_EXERCISE INSTRUCTIONS_. Which lines below hold the word "false"? Copy all of them.

____

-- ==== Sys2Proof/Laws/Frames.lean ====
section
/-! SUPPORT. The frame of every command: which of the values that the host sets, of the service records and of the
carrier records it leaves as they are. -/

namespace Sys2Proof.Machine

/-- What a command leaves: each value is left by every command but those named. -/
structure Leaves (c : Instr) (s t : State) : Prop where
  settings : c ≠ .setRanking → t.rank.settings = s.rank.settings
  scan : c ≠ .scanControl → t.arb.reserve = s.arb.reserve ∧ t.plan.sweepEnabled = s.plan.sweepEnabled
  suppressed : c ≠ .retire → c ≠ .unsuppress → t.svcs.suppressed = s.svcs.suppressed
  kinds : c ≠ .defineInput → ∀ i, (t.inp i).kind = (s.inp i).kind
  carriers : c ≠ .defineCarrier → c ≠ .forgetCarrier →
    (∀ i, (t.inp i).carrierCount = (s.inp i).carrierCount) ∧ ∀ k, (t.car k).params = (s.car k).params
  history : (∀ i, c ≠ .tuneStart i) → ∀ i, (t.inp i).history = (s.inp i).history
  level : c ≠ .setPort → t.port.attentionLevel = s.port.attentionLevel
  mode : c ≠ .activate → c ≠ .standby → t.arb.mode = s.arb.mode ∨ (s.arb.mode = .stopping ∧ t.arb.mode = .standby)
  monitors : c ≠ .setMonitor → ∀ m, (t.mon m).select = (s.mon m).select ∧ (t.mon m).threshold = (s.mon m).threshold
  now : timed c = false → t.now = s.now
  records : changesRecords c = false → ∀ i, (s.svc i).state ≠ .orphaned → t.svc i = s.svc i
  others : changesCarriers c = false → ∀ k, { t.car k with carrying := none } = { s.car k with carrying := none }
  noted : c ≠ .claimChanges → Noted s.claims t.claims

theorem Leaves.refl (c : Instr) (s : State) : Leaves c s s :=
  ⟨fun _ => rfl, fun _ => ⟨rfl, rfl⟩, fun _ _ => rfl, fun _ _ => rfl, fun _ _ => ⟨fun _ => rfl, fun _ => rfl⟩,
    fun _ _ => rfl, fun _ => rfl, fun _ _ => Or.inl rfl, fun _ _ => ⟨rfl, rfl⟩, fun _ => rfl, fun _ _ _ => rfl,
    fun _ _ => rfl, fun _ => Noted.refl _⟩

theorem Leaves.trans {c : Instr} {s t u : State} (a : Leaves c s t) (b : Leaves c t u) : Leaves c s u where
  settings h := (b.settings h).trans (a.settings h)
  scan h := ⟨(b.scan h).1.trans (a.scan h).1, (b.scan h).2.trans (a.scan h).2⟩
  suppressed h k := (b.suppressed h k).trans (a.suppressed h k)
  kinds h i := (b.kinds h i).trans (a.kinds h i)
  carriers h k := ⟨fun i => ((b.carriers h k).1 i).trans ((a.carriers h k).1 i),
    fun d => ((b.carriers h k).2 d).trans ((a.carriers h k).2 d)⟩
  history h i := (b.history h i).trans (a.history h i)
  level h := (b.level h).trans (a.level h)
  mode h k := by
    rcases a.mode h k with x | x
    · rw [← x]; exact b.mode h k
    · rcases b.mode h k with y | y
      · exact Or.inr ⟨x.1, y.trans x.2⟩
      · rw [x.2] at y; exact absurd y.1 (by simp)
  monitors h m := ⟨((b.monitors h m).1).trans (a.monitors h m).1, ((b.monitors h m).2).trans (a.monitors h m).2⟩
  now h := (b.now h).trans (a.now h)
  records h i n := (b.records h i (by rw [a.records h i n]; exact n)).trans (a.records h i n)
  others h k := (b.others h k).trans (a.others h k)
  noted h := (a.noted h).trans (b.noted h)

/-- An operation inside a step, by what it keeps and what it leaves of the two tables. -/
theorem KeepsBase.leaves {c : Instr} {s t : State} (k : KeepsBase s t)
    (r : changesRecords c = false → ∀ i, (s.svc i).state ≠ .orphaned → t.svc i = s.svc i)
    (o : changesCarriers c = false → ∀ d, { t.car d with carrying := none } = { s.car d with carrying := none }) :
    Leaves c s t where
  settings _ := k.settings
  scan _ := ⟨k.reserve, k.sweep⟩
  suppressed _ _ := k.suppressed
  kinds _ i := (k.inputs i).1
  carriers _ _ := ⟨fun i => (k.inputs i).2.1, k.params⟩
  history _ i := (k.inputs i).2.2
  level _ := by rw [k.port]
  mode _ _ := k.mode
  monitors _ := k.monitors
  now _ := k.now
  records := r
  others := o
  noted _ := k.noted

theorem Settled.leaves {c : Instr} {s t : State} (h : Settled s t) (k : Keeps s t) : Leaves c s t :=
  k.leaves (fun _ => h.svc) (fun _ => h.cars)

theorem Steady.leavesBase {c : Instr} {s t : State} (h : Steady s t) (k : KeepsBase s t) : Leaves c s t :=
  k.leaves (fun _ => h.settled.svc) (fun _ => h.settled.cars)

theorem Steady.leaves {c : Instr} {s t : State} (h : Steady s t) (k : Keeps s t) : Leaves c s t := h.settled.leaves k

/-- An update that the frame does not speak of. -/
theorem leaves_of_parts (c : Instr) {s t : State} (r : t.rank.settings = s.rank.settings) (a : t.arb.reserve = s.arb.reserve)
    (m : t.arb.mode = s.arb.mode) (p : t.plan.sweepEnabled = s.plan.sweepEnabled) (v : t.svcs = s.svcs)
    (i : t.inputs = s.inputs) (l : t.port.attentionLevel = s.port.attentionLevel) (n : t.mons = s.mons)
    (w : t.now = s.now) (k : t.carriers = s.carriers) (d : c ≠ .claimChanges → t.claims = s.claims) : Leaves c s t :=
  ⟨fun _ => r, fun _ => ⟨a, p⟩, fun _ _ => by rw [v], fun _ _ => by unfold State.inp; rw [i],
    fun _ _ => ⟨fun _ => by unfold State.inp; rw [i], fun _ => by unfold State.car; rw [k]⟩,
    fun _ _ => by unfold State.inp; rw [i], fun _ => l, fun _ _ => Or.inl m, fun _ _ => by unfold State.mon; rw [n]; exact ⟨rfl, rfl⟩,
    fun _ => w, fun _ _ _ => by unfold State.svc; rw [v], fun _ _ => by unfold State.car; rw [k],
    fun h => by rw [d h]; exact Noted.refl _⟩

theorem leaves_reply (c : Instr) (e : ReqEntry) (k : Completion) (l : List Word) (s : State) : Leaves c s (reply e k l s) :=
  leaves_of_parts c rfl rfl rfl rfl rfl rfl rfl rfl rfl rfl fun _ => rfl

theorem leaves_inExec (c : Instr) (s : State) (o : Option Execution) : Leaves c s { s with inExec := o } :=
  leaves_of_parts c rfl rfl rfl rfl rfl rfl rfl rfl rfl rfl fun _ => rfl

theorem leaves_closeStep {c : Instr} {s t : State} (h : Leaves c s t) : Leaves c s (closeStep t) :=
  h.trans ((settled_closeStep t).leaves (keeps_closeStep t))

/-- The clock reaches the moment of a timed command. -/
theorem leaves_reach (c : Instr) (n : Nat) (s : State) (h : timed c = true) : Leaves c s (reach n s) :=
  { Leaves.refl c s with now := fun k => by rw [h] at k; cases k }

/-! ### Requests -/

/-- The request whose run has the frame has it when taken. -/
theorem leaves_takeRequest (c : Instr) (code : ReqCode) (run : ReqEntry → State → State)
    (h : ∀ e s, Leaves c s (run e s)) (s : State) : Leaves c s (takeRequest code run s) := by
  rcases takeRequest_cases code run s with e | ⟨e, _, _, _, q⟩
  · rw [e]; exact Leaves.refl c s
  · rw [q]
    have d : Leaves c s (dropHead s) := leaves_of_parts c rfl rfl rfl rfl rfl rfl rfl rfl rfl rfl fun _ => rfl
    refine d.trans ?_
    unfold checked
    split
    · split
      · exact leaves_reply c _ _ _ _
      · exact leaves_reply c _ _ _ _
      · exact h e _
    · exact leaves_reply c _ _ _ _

____

_WRITTEN RESPONSE_.
  now : timed c = false → t.now = s.now
  records : changesRecords c = false → ∀ i, (s.svc i).state ≠ .orphaned → t.svc i = s.svc i
  others : changesCarriers c = false → ∀ k, { t.car k with carrying := none } = { s.car k with carrying := none }
    (r : changesRecords c = false → ∀ i, (s.svc i).state ≠ .orphaned → t.svc i = s.svc i)
    (o : changesCarriers c = false → ∀ d, { t.car d with carrying := none } = { s.car d with carrying := none }) :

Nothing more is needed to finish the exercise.